In several Richmond neighbourhoods, three of four residents are ethnic Chinese. They include the zone of new high-end houses along the Fraser River south of YVR, in the neighbourhood of Thompson, and in the zones south of Minoru Park and east of Garden City Road. The latter tend to be a mishmash of mini-mansions, worn-down old bungalows and pleasant new townhouse complexes.
Unlike in North Surrey, where visual signs of East Indian culture are plain to see, there is almost nothing in these extensive Richmond neighbourhoods of mostly quiet streets and sidewalks that distinguishes them as predominantly ethnic Chinese.
Such is not the case, though, at Golden Village, which used to be called the Golden Triangle.

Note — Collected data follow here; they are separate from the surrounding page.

-- ==== Sys2Proof/Machine/Loops.lean ====
section
/-! DEFINITION. The commands of the element loops (02_element_loops.md, 03_loop_modes_and_supervision.md): captures
and readings, iterations, overruns and spare engines, coefficient banks, targets, excitation and mode requests. -/

namespace Sys2Proof.Machine

open Sys2Proof

/-! ### Engines (R53, R85 to R88) -/

/-- What an engine that nothing has changed is: engines 0 to 47 active on their own number, 48 to 51 spare. -/
def engDflt (p : Nat) : Engine := { logical := p, role := if p < 48 then .active else .spare, ovr := [] }

/-- Physical engine p of a controller. -/
def State.engine (s : State) (c : Ctl) (p : Nat) : Engine := Sparse.get engDflt (s.loops c).engines p

/-- Replace a physical engine. -/
def State.setEngine (s : State) (c : Ctl) (p : Nat) (x : Engine) : State :=
  let l := s.loops c
  s.setLoops c { l with engines := Sparse.set engDflt l.engines p x }

/-- An engine that serves in this sample: an active one, or one declared faulty in it, which serves to its end (R85,
R87). -/
def State.serves (s : State) (c : Ctl) (p : Nat) : Bool :=
  let x := s.engine c p
  decide (x.role = .active) || (decide (x.role = .faulty) && decide (x.lastServed = some s.loopS.sample))

/-- The physical engine that serves a logical engine (R53). -/
def State.servedBy (s : State) (c : Ctl) (l : Nat) : Option Nat :=
  (List.range 52).find? fun p => s.serves c p && decide ((s.engine c p).logical = l)

/-- The logical engines that no engine serves from the next sample on. -/
def State.unserved (s : State) (c : Ctl) : List Nat :=
  (List.range 48).filter fun l =>
    (List.range 52).all fun p => decide (¬((s.engine c p).role = .active ∧ (s.engine c p).logical = l))

/-- The free spare engines of a controller, lowest first (R87). -/
def State.freeSpares (s : State) (c : Ctl) : List Nat :=
  (List.range 52).filter fun p => decide ((s.engine c p).role = .spare)

/-! ### Readings (R23, R63, R149, R622) -/

/-- 10^(−0.5), the modulator loss of 5.0 dB (R23), times 2^60. -/
def modLoss60 : Int := 364585791794594742

/-- The calibration of an ADC unit in use (R164). -/
def State.auCal (s : State) (u : Nat) : AuCal := Sparse.get (fun _ => {}) s.cal.aus u

/-- The relative responsivity of a tap in use, unsigned Q2.30 (R166). -/
def State.tapResp (s : State) (t : Nat) : Int := ((Sparse.get (fun _ => 0x40000000) s.cal.resp t).toNat : Int)

/-- R63: the value of a tap reading in tap units, corrected by gain and offset of the unit that converted it (R164)
and by the tap's responsivity, and scaled by num / 2^60. -/
def State.tapValue (s : State) (t : Nat) (r : TapReading) (num : Int) : Int :=
  let u := if r.byPartner then partner (tapUnit t) else tapUnit t
  let c := s.auCal u
  roundQ (((c.gain.toNat : Int) * r.value + sgn c.offset * 2 ^ 28) * num) (s.tapResp t * 2 ^ 60)

/-- LC in use: interpolated plus LC_ADJ (R182). -/
def CalElem.lcUse (c : CalElem) : Nat := ((c.lc : Int) + c.lcAdj).toNat

/-- The reading that a capture holds of a tap; NOT_READ where there is none. -/
def Capture.tap (cap : Capture) (t : Nat) : TapReading :=
  Sparse.get (fun _ => { value := 0, valid := false, reason := 6 }) cap.readings t

/-- The reading of a tap has come in. -/
def Capture.has (cap : Capture) (t : Nat) : Bool := cap.readings.any fun p => decide (p.1 = t)

/-- R622: the carry into SEL(n,i), i = 15 − d. -/
def State.selCarry (s : State) (cap : Capture) (n : Nat) : Nat → Int
  | 0 => s.tapValue (emitterTap n 16) (cap.tap (emitterTap n 16)) (2 ^ 60)
  | d + 1 =>
    let j := 15 - d
    let p1 := s.tapValue (emitterTap n j) (cap.tap (emitterTap n j)) (2 ^ 60)
    let a := s.tapValue (modTap (16 * n + j)) (cap.tap (modTap (16 * n + j))) (2 ^ 60)
    let lc : Int := ((s.calElem (4608 + 16 * n + j)).lcUse : Nat)
    max 0 (roundQ (lc * (p1 + s.selCarry cap n d)) (2 ^ 30) - a)

/-- The four powers of an element's reading: P1, P2, A, B (R23, R622). -/
def State.powers (s : State) (cap : Capture) (e : Nat) : Int × Int × Int × Int :=
  let v (t : Nat) : Int := s.tapValue t (cap.tap t) (2 ^ 60)
  if e < 4608 then
    let st := e / 256
    let r := e % 256
    let up (y : Nat) : Int :=
      let t := upstreamTap st y
      s.tapValue t (cap.tap t) (if st = 0 then modLoss60 else 2 ^ 60)
    (up (2 * r), up (2 * r + 1), v (2 * e), v (2 * e + 1))
  else
    let n := (e - 4608) / 16
    let i := (e - 4608) % 16
    let p1 := v (emitterTap n i)
    let p2 := s.selCarry cap n (15 - i)
    let a := v (modTap (16 * n + i))
    let lc : Int := ((s.calElem e).lcUse : Nat)
    let b := if i = 0 then v (dumpTap n) else max 0 (roundQ (lc * (p1 + p2)) (2 ^ 30) - a)
    (p1, p2, a, b)

/-- The reading of an element from a capture (R149). -/
def State.readingOf (s : State) (cap : Capture) (e : Nat) : Reading :=
  let p := s.powers cap e
  { valid := (elemTaps e).all fun t => (cap.tap t).valid, cross := cap.sel.getLsbD e, exc := cap.exc,
    p1 := p.1, p2 := p.2.1, a := p.2.2.1, b := p.2.2.2 }

/-- A reading that is not there (R149). -/
def noReading : Reading := { valid := false, cross := false, exc := false, p1 := 0, p2 := 0, a := 0, b := 0 }

/-- The reading that the iterations of this sample use (R55): none while it is still to come (R56); an invalid reading
where the sample before had no capture. -/
def State.reading (s : State) (e : Nat) : Option Reading :=
  match s.loopS.capPrev with
  | none => some noReading
  | some cap => if (elemTaps e).all fun t => cap.has t then some (s.readingOf cap e) else none

/-! ### Iterations -/

/-- The controllers treat the element as STALE: a heater range change (R137), a calibration stage (R177), the gap of a
switch-over (R420), the hardware safe state (R142), or no engine (R88). -/
def State.heldStale (s : State) (c : Ctl) (e : Nat) : Bool :=
  let ch := s.chan e
  decide (ch.phase ≠ .idle) || decide (0 < ch.staleLeft) ||
  decide (s.loopS.sample < Sparse.get (fun _ => 0) s.loopS.calStale e) ||
  s.red.gapEnd.isSome || s.flt.safe || s.flt.outHeld || (s.servedBy c (s.engineOf e).1).isNone

/-- What the iteration of an element in this sample uses of the rest of the state. -/
def State.ctx (s : State) (e : Nat) : Ctx :=
  let lp := s.engineOf e
  let ce := s.calElem e
  { k := s.coeffs lp.1 s.loopS.activeBank, bank := s.loopS.activeBank, n := s.loopS.sample, j := lp.2,
    lin := ce.linUse, lc := ce.lcUse,
    eff := effTarget (Sparse.get (fun _ => 0) s.loopS.target e) ce.offset, compliance := (s.chan e).compliance }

It’s a whirring, high-traffic zone of Asian malls in the downtown core centred around Cambie Street and the SkyTrain, where Chinese signs, food, people and products define the scene.
Interviewed in Richmond’s President’s Plaza shopping mall, Choy explains one of the latest question for him has become: How important is it to be able to speak Chinese to hold a job? He has already lost a high-paying position in property marketing because he couldn’t learn Mandarin quickly enough.
And what does Choy think about Richmond politics, since city council is mostly made up of people of European ancestry (even though several local MPs and MLAs are Chinese)?
“I don’t know whether it’s good or bad,” he says.
When it comes to casting a vote, ethnic fealty is not the most important factor for Choy. He also has friends of Chinese, Filipino and Punjabi origin who have no trouble supporting candidates of different backgrounds, including European, if they appear to have integrity.
What other issues lie ahead for Richmond, and Metro Vancouver, with its increasingly varied ethnic populations?
Will distinct enclaves continue to form in Metro? Or will there be vibrant intercultural connections? Or both?
Nobody really knows, and not many care to make predictions. Few academics study such demographic changes, which are complicated and raise sensitivities, in part because in many regions of the world serious tensions exist between various ethnic groups.
In Metro Vancouver, we are being largely left on our own to see whether distinct enclaves will continue to form. Or whether more people, like Choy, will join in vibrant intercultural connections. Some combination of the two trend seems most likely.